La novità più recente sta nel fatto che la questione demografica interessa oggi la generalità dei territori regionali, con la sola parziale eccezione delle aree suburbane. Si tratta di un fenomeno comune ai paesi a sviluppo maturo, ma che trova in Italia una particolare intensità, con picchi preoccupanti in alcune aree (in particolare il Sud). Tornando alla Toscana, per la prima volta dal dopoguerra, nel 2015 la popolazione complessiva ha iniziato a diminuire. Nel triennio 2016-19 la regione ha perso l’1% della popolazione, con risultati lievemente peggiori per le aree montane, le più periferiche e i comuni più piccoli (Tabella1). In uno scenario al 2051 si stima un’ulteriore contrazione, pari al -11% della popolazione regionale.

Si tratta dunque di un problema generalizzato, che comporta la progressiva riduzione della forza lavoro e che pertanto deve essere affrontato sia con politiche di lungo periodo (sostegni alla natalità e alla genitorialità), che con interventi ad effetto più immediato (programmazione dei flussi migratori e politiche di integrazione).

In questa fase storica dello sviluppo, anche le aree montane, rurali e periferiche possono giocare un ruolo di rilievo, offrendo opportunità di insediamento (accesso alla casa, ricomposizione fondiaria) e lavoro in alcuni settori specifici (silvicoltura, agricoltura, manifattura, servizi alla persona).

Una volta superata l’emergenza sanitaria, che ha avuto impatti pesanti anche sulle aree montane, in particolare su quelle fortemente turistiche (Grafico 2), il nuovo modello di sviluppo, orientato alla sostenibilità ambientale, al riequilibrio territoriale e sociale e all’uso intenso delle nuove tecnologie (il Green Deal europeo, integrato poi nel Next Generation- Recovery Plan) apre senza dubbio nuove opportunità per le aree periferiche.

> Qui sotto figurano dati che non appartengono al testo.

-- ==== Sys2Proof/Machine/AhnamElect.lean ====
section
/-! DEFINITION. Ahnam's domain bring-up (R324–R330): the election of a coordinator and the installation of the address table. -/

namespace Sys2Proof.Machine

/-- The device's own module serial, and its own IP address: `SRC_IP` of its first Ahnam port (R571). -/
def ownSerial (c : Chip) : Nat := rd Reg.AHN_SERIAL c
def ownIp (c : Chip) : Nat := let p := ahnPortOf 0 c; rd (Reg.ETH_SRC_IP (p / 4) (p % 4)) c

/-- Every address of the discovery list (R325). -/
def discAddrs (c : Chip) : List Nat :=
  if rdb Reg.AHN_DISC_MCAST c then [rd (Reg.AHN_DISC_ADDR 0) c]
  else (List.range (min 16 (rd Reg.AHN_DISC_COUNT c))).map fun k => rd (Reg.AHN_DISC_ADDR k) c

/-- An ELECT packet to one address. -/
def electTo (dst kind serial first : Nat) (es : List RosterEntry) (c : Chip) : Chip :=
  ahnControl (ahnPortOf 0 c) (0x20 + 32 * es.length) (.elect dst kind (rd Reg.AHN_DOMAIN_TAG c) serial first es) c

/-- An ELECT packet to the whole discovery list (R325). -/
def electAll (kind : Nat) (es : List RosterEntry) (c : Chip) : Chip :=
  (discAddrs c).foldl (fun c a => electTo a kind (ownSerial c) 0 es c) c

/-- The device's own entry. -/
def ownEntry (c : Chip) : RosterEntry := ⟨ownIp c, ownSerial c, true⟩

/-- An ELECT packet is heeded: ELECTED mode, own tag, AHN working (R325). -/
def electHeeds (tag : Nat) (c : Chip) : Bool := working 0x40 c && rdb Reg.AHN_DOMAIN_MODE c && tag == rd Reg.AHN_DOMAIN_TAG c

/-- An entry of the address table written (R279). -/
def addrPut (id : Nat) (e : RosterEntry) (c : Chip) : Chip :=
  put spDev (addrBase id c) (leBytes 16 e.ip ++ leBytes 8 e.serial ++ leBytes 8 (b2n e.valid)) c

/-- A member recorded; a serial seen from two addresses is a conflict (R328). -/
def electRecord (serial ip : Nat) (c : Chip) : Chip :=
  let el := c.elect
  match el.members.find? fun m => m.serial == serial with
  | some m =>
    if m.ip = ip then c
    else raise 0x40 0x0409 2
      { c with elect := { el with members := el.members.filter (fun m => m.serial != serial), conflicts := el.conflicts ++ [serial] } }
  | none => if el.conflicts.elem serial then c else { c with elect := { el with members := el.members ++ [⟨serial, ip, none⟩] } }

/-- DOMAIN_START (R326, R330). -/
def execDomainStart (p : Party) : State → Host.Outcome State Fault Refusal :=
  onChip (regAccess p 0x40 0x108 (2 ^ 31) fun c =>
    if working 0x40 c && rdb Reg.AHN_DOMAIN_MODE c then
      electRecord (ownSerial c) (ownIp c) (wr Reg.AHN_DOMAIN_STATE 1 { c with elect := { c.elect with starting := true, closed := false } })
    else c)

/-- PROPOSE_SEND: the starter sends PROPOSE every 1 ms (R326). -/
def execProposeSend : State → Host.Outcome State Fault Refusal :=
  onChip fun c => if working 0x40 c && c.elect.starting && !c.elect.closed then electAll 0 [] c else c

/-- PROPOSE received (R326, R327): a device that does not start answers JOIN; a starter of higher serial withdraws and joins;
the lower one records the sender. -/
def execPropose (tag serial ip : Nat) : State → Host.Outcome State Fault Refusal :=
  onChip fun c =>
    if !electHeeds tag c then c
    else if !c.elect.starting then electTo ip 2 (ownSerial c) 0 [ownEntry c] c
    else if serial < ownSerial c then
      electTo ip 2 (ownSerial c) 0 [ownEntry c] (electAll 1 [] { c with elect := { c.elect with starting := false } })
    else electRecord serial ip c

/-- WITHDRAW received (R326, R327): the proposal window runs from the latest withdrawal, whose end is its own command. -/
def execWithdraw (tag serial : Nat) : State → Host.Outcome State Fault Refusal :=
  onChip fun c =>
    if electHeeds tag c && c.elect.starting && decide (ownSerial c < serial) then { c with elect := { c.elect with closed := false } } else c

/-- Serials inserted in ascending order. -/
def memberInsert (m : ElectMember) : List ElectMember → List ElectMember
  | [] => [m]
  | x :: t => if m.serial ≤ x.serial then m :: x :: t else x :: memberInsert m t

/-- The lowest ID whose address table entry is not `VALID`. -/
def lowestFree (c : Chip) : Nat → Nat → Nat
  | 0, k => k
  | fuel + 1, k => if addrValid k c then lowestFree c fuel (k + 1) else k

/-- Members without an ID, in ascending order of serial, take the lowest free IDs; a member that the table already holds keeps
its own (R326, R329, R330). -/
def assignIds : List ElectMember → List ElectMember → Chip → List ElectMember × Chip
  | [], acc, c => (acc, c)
  | m :: t, acc, c =>
    match (List.range 65536).find? fun i => addrValid i c && addrSerial i c == m.serial with
    | some i => assignIds t (acc ++ [{ m with id := some i }]) c
    | none =>
      let i := lowestFree c 65536 0
      assignIds t (acc ++ [{ m with id := some i }]) (addrPut i ⟨m.ip, m.serial, true⟩ c)

/-- The entries of a ROSTER chunk from ID `first`. -/
def rosterChunk (first n : Nat) (c : Chip) : List RosterEntry :=
  (List.range n).map fun i => ⟨addrIp (first + i) c, addrSerial (first + i) c, addrValid (first + i) c⟩

/-- A ROSTER chunk sent to a member, to be acknowledged (R326). -/
def sendRoster (m : ElectMember) (first n tries : Nat) (c : Chip) : Chip :=
  electTo m.ip 3 (ownSerial c) first (rosterChunk first n c)
    { c with elect := { c.elect with waiting := c.elect.waiting.filter (fun w => !(w.1 == m.serial && w.2.1 == first)) ++ [(m.serial, first, tries)] } }

/-- The highest assigned ID plus 1. -/
def rosterEnd (c : Chip) : Nat := (c.elect.members.filterMap (·.id)).foldl (fun a b => max a (b + 1)) 0

/-- READY once every member has acknowledged (R326 step 6). -/
def electReady (c : Chip) : Chip :=
  if c.elect.closed && c.elect.waiting.isEmpty then wr Reg.AHN_DOMAIN_STATE 2 c else c

/-- The device's own ID from the table. -/
def adoptId (c : Chip) : Chip :=
  match (List.range 65536).find? fun i => addrValid i c && addrSerial i c == ownSerial c with
  | some i => wr Reg.AHN_DEVICE_ID i c
  | none => c

/-- PROPOSAL_WINDOW_CLOSE: IDs are assigned, and ROSTER chunks of 128 entries go to each member (R326). -/
def execProposalWindowClose : State → Host.Outcome State Fault Refusal :=
  onChip fun c =>
    if !(working 0x40 c && c.elect.starting && !c.elect.closed) then c
    else
      let r := assignIds (c.elect.members.foldr memberInsert []) [] c
      let c := adoptId { r.2 with elect := { c.elect with members := r.1, closed := true } }
      let others := c.elect.members.filter fun m => m.serial != ownSerial c
      let chunks := ceilDiv (rosterEnd c) 128
      electReady (others.foldl (fun c m => (List.range chunks).foldl (fun c k => sendRoster m (128 * k) 128 0 c) c) c)

/-- JOIN received (R326, R328, R329): before the window closes the member is recorded; after it, the member takes the lowest
free ID and its entry goes to every member. -/
def execJoin (tag serial ip : Nat) : State → Host.Outcome State Fault Refusal :=
  onChip fun c =>
    if !(electHeeds tag c && c.elect.starting) then c
    else if !c.elect.closed then electRecord serial ip c
    else
      let known := c.elect.members.any fun m => m.serial == serial && m.ip == ip
      let c := electRecord serial ip c
      match c.elect.members.find? fun m => m.serial == serial && m.id.isNone with
      | some m =>
        if known then c
        else
          let r := assignIds [m] [] c
          let id := ((r.1.head?).bind (·.id)).getD 0
          let c := { r.2 with elect := { c.elect with members := c.elect.members.map fun (x : ElectMember) => if x.serial == serial then { x with id := some id } else x } }
          let c := (c.elect.members.filter fun (x : ElectMember) => x.serial != ownSerial c && x.serial != serial).foldl (fun c x => sendRoster x id 1 0 c) c
          (List.range (ceilDiv (rosterEnd c) 128)).foldl (fun c k => sendRoster { m with id := some id } (128 * k) 128 0 c) c
      | none => c

/-- ROSTER received: the member installs the chunk and answers ROSTER_ACK (R326). A member's domain reads READY once the roster
gives it its own ID (the coordinator's message of step 6 has no packet of its own; log entry 26). -/
def execRoster (tag serial first : Nat) (entries : List RosterEntry) : State → Host.Outcome State Fault Refusal :=
  onChip fun c =>
    if !electHeeds tag c then c
    else
      let c := (List.zip (List.range entries.length) entries).foldl (fun c e => if e.2.valid then addrPut (first + e.1) e.2 c else c) c
      let c := if entries.any fun e => e.valid && e.serial == ownSerial c then wr Reg.AHN_DOMAIN_STATE 2 (adoptId c) else c
      match (List.range 65536).find? fun i => addrValid i c && addrSerial i c == serial with
      | some i => electTo (addrIp i c) 4 (ownSerial c) first [] c
      | none => electAll 4 [] c

/-- ROSTER_ACK received (R326). -/
def execRosterAck (tag serial first : Nat) : State → Host.Outcome State Fault Refusal :=
  onChip fun c =>
    if !(electHeeds tag c && c.elect.closed) then c
    else electReady { c with elect := { c.elect with waiting := c.elect.waiting.filter fun w => !(w.1 == serial && w.2.1 == first) } }

/-- ROSTER_RESEND: a chunk without acknowledgement is sent again, up to its eighth transmission (R307, R326). -/
def execRosterResend (serial first : Nat) : State → Host.Outcome State Fault Refusal :=
  onChip fun c =>
    match c.elect.waiting.find? fun w => w.1 == serial && w.2.1 == first, c.elect.members.find? fun m => m.serial == serial with
    | some w, some m => if working 0x40 c && decide (w.2.2 < 7) then sendRoster m first 128 (w.2.2 + 1) c else c
    | _, _ => c

end Sys2Proof.Machine
end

Tali aree, infatti, a fronte di investimenti massicci sulle nuove tecnologie di comunicazione (sia in termini di infrastrutture fisiche, che di nuovi servizi erogati on line, come telemedicina, e-commerce, smart-working, ecc.) potrebbero ridurre lo svantaggio dovuto a perifericità e morfologia e beneficiare invece delle loro peculiarità quali assenza di congestione, costi di insediamento più bassi, presenza di alcune specializzazioni produttive (fonti energetiche rinnovabili, produzioni agro-alimentari, manifattura, patrimonio culturale).

A questo scopo, l’esperienza della SNAI (Strategia Nazionale per le Aree Interne), basata su individuazione di pochi macro-obiettivi, collaborazione intercomunale e promozione dell’innovazione, fornisce anche un metodo di lavoro affidabile.    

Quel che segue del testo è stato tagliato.